Голицын деньги взял, хотя по его лицу было видно, что сниматься в рекламе ему явно влом. Но деваться действительно было некуда.
Даже если бы Роальд решился нанять меня на неопределенное время и вывезти с собой в Москву, ему пришлось бы мне чем-то платить. Но пока что он был неплатежеспособен. Пришлось соглашаться.
— Поехали, — обреченно проронил Голицын, поднимаясь с кресла.
Уже в машине Барсуков принялся обнадеживать Роальда, рисуя ему возможную перспективу.
— Через день-два все утрясется, — внушал он Голицыну. — Фирма Фиштейна будет поглощена параллельной конторой, и мы снова сможем работать. Там и для вас местечко найдется.

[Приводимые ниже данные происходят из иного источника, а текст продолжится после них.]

/-- The late limit of a member passes (R222, R223, R227). Log entry 39 (DEDUCED). -/
def lateLimit (c m : Nat) (s : State) : State :=
  let r := recOf s c
  if s.flt.safe then s
  else if m < 12 then
    match (ctxAt s c).chunks.find? (fun h => !h.closed && (memAt h m).due.isSome && !(memAt h m).gone && !memberDone r h m &&
        frameEnded s ((memAt h m).due.getD 0 + r.lateFrames)) with
    | some h => if r.late = 2 then s else mstProgress c h.no (giveUp c h.no m s)
    | none => s
  else
    match (ctxAt s c).chunks.find? (fun h => !h.closed && r.owner h.no == r.self && contributes r h.no m && !(memAt h m).gone &&
        !memberDone r h m && (match h.firstPartial with | some f => frameEnded s (f + r.lateFrames) | none => false)) with
    | some h =>
      if r.late = 2 then s
      else
        let d := r.lateFrames * curFrameLen s
        mstProgress c h.no (reportLate c h.no m (s.now - d) (some d) (giveUp c h.no m s))
    | none =>
      match (ctxAt s c).chunks.find? (fun h => r.owner h.no != r.self && m == 12 + r.owner h.no && r.delivers h.no &&
          decide (h.finished < r.outGroups) && !h.poisoned && decide (h.partialSent = r.groups) &&
          (match h.partialAt with | some f => frameEnded s (f + r.lateFrames) | none => false)) with
      | some h =>
        closeDone c 4
          (modChunk c h.no (fun h => { h with status := h.status ||| 1, missing := (m :: h.missing).eraseDups, poisoned := true, closed := true }) s)
      | none => s

/-- A site is fenced: its member is late for every open chunk (R223). -/
def mstSiteFenced (n : Nat) (s : State) : State :=
  (liveCtxs s).foldl (fun s c =>
    let r := recOf s c
    match r.sites.findIdx? (· == n) with
    | none => s
    | some m =>
      (ctxAt s c).chunks.foldl (fun s h =>
        if !h.closed && contributes r h.no m && !(memAt h m).gone && !memberDone r h m
          then mstProgress c h.no (giveUp c h.no m s) else s) s) s

end Sys2Proof.Machine
end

Я имею в виду, конечно, телевидение, или радио, или что-нибудь еще. Я выйду с вами на связь в самое ближайшее время. Не падайте духом…
Роальд мрачно кивал, но по его лицу было видно, что в благоприятные прогнозы насчет своего будущего он верит с трудом.

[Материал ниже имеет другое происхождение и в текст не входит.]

/-- Combine two elements in binary32 or as integers (R208). -/
def combine (operator : Nat) (ints wrap : Bool) (a b : Val) : Val :=
  if ints then
    let x := valInt a
    let y := valInt b
    valOfInt (if operator = 1 then max x y else if operator = 2 then min x y else if wrap then wrap64 (x + y) else x + y) 0
  else
    let x := f32Of a
    let y := f32Of b
    valOfF32 (if operator = 1 then f32Max x y else if operator = 2 then f32Min x y else f32Add x y)

/-- Fold columns of elements in order; nothing for no column. -/
def combineAll (operator : Nat) (ints wrap : Bool) : List (List Val) → Option (List Val)
  | [] => none
  | a :: t => some (t.foldl (fun acc c => List.zipWith (combine operator ints wrap) acc c) a)

/-- An element as a fixed-point integer of its block (R211), and whether it saturated, which an infinity in a block agreed at 0xFF
does not. Log entry 40 (DEDUCED). -/
def fixedOf (frac : Nat) (agreed : Nat) (v : Val) : Int × Bool :=
  let top : Int := 2 ^ frac - 1
  match v with
  | .nan => (0, false)
  | .inf neg => (if neg then - top else top, agreed != 255)
  | .num neg n d e =>
    let q : Int := roundUnits .even n d e ((agreed : Int) - 127 - frac)
    if q > top then (if neg then - top else top, true) else (if neg then - q else q, false)

/-- The exponent byte of element i's block. -/
def agreedByte (l : Line) (i : Nat) : Nat := (lineByte l (i / 32)).toNat

/-- The format and the lines of a group's accumulator: the slot of the chunk, in chunk order through the runs (R213). -/
def accFmt (r : CtxRec) : Nat := match r.lock with
  | some 31 => 14
  | some _ => 15
  | none => if isIntFmt r.inFmt then 13 else 0
def accLine (r : CtxRec) (no g k : Nat) : Nat := r.acc + no % 2 * r.slotLines + g * groupLines (accFmt r) + k

/-- What the accumulator holds of a group, with the local members in it; nothing where one of them is no longer counted, whose part
cannot be taken out again. Log entry 38 (DEDUCED). -/
def accVals (s : State) (r : CtxRec) (h : Chunk) (g : Nat) : Option (List Nat × List Val) :=
  let ms := tget [] h.acc g
  if ms.isEmpty || !ms.all (counted r h).contains then none
  else
    let ls := (List.range (groupLines (accFmt r))).map (fun k => (unitLine s (64 * accLine r h.no g k)).1)
    some (ms, (List.range 2048).map (groupVal (accFmt r) ls))

/-- A member's elements of a group as the accumulator adds them, and whether one saturated (R208, R211). -/
def memberTerms (r : CtxRec) (h : Chunk) (g m : Nat) : List Val × Bool :=
  match r.lock with
  | some frac =>
    let l := (agreedAt r h g).getD 0
    let xs := ((memberVals r h m g).zip (List.range 2048)).map (fun p => fixedOf frac (agreedByte l p.2) p.1)
    (xs.map (fun x => valOfInt x.1 0), xs.any (·.2))
  | none => (memberVals r h m g, false)

/-- The sum, maximum or minimum of a group over local members: what the accumulator holds, and the others in order (R206, R208,
R211). -/
def accSum (s : State) (r : CtxRec) (h : Chunk) (g : Nat) (ms : List Nat) : Option (List Val) × Bool :=
  let a := accVals s r h g
  let held := (a.map (·.1)).getD []
  let cols := (ms.filter (fun m => !held.contains m)).map (memberTerms r h g)
  let vs := (a.map (·.2)).toList ++ cols.map (·.1)
  (if r.lock.isSome then combineAll 0 true false vs else combineAll r.operator (isIntFmt r.inFmt) true vs, cols.any (·.2))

Я не отходила от Роальда ни на шаг за все время съемок, разве что, когда жужжала камера, стояла чуть поодаль. Все прошло достаточно быстро и безболезненно для самолюбия Голицына.

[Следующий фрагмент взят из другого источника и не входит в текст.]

-- ==== Sys2Proof/Machine/Cap.lean ====
section
/-! DEFINITION. The capability words (R458, R459). -/

namespace Sys2Proof.Machine

open Sys2Proof

/-- A mask of the units up to n that satisfy a test. -/
def maskOf (n : Nat) (f : Nat → Bool) : Nat := ((List.range n).map (fun k => if f k then 2 ^ k else 0)).sum

/-- Pool sizes in GiB: addressable, and installed in the stations now in service (R122). -/
def poolInstalled (s : State) : Nat := ((memStations s.part.variant).filter (fun m => !memFenced s m)).length * s.part.stackGib

/-- A crew core of the variant is not fenced. -/
def crewUp (s : State) (c : Nat) : Bool := (fieldsOf s.part.variant).contains (c / 8) && !fenced s (uCore c)

/-- Ordered pairs that are down (R118, R382). -/
def downPairs (s : State) : Nat :=
  let sts := stations s.part.variant
  ((sts.map (fun a => sts.filter (fun b => a != b && (s.mrc.down.contains (pairKey a b) || pairFenced s a b)))).flatten).length

/-- Capability word k as in service now (R458). -/
def capWord (s : State) (k : Nat) : Word32 :=
  let v := s.part.variant
  BitVec.ofNat 32 (
    if k = 0 then maskOf 12 (siteUp s)
    else if k = 1 then maskOf 12 (fun m => hasMs v m && !memFenced s m)
    else if k = 2 then maskOf 8 (fun x => hasXs v x && !stationFenced s (xsOf x)) + 256 * ((List.range 48).filter (linkUp s)).length
    else if k = 3 then maskOf 4 (fun w => hasWs v w && !millFenced s w) + 16 * maskOf 16 (fun g => hasGrip v g && !gripFenced s g)
    else if k = 4 then maskOf 6 (fun p => !fenced s (uPlane p)) + 256 * ((List.range 32).filter (crewUp s)).length
    else if k = 5 then maskOf 32 (fun b => hasBank v b && !bankFenced s b)
    else if k = 6 then maskOf 16 (fun f => (fieldsOf v).contains (f / 4) && !(feedOf s f).lost && !fenced s (uFeed f))
    else if k = 7 then s.mem.addressable % 65536 + 65536 * poolInstalled s
    else if k = 8 then flowCount v + 8192 * ctxCount v
    else if k = 9 then 4 * ((List.range 32).filter (fun b => hasBank v b && !bankFenced s b)).length + 65536 * (downPairs s)
    else if 10 ≤ k ∧ k < 22 then
      (if siteUp s (k - 10) then sitePayload s (k - 10) false % 2048 + 2048 * (sitePayload s (k - 10) true % 2048) else 0)
    else 0)

/-- Capability word k as built (R458). -/
def builtWord (s : State) (k : Nat) : Word32 :=
  let v := s.part.variant
  let fields := (fieldsOf v).length
  BitVec.ofNat 32 (
    if k = 0 then maskOf 12 (hasSite v)
    else if k = 1 then maskOf 12 (hasMs v)
    else if k = 2 then maskOf 8 (hasXs v) + 256 * ((List.range 48).filter (hasLink v)).length
    else if k = 3 then maskOf 4 (hasWs v) + 16 * maskOf 16 (hasGrip v)
    else if k = 4 then 63 + 256 * (8 * fields)
    else if k = 5 then maskOf 32 (hasBank v)
    else if k = 6 then maskOf 16 (fun f => (fieldsOf v).contains (f / 4))
    else if k = 7 then (memStations v).length * s.part.stackGib * 65537
    else if k = 8 then flowCount v + 8192 * ctxCount v
    else if k = 9 then 32 * fields
    else if 10 ≤ k ∧ k < 22 then (if hasSite v (k - 10) then 1820 + 2048 * 1820 else 0)
    else 0)

/-- Rewrite the words that an event changed, and advance the generation by one if any changed (R459). -/
def capUpdate (s : State) : State :=
  let ws := (List.range 22).map (fun k => (k, capWord s k))
  let new : Tab Word32 := ws.foldl (fun t p => tset 0 t p.1 p.2) s.ident.cap
  if new = s.ident.cap then s
  else modIdent (fun i => { i with cap := new, capGen := i.capGen + 1 }) s

end Sys2Proof.Machine
end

Ему действительно не пришлось даже притрагиваться к рулону туалетной бумаги. Просто смотрел и улыбался, а на заднем плане бумага развертывалась в виде спирального серпантина.
Съемки проходили в павильоне телестудии, куда привез нас лично Барсуков.
Просторное помещение было задрапировано желто-зелеными полотнами, на фоне которых танцевали какие-то девочки в неглиже, пока Голицын сидел за столиком и «гипнотизировал» взглядом рекламируемую продукцию. В динамиках звучала тихая музыка, помещение хорошо кондиционировалось, так что даже свет юпитеров не был таким обжигающим, как обычно бывает при съемках.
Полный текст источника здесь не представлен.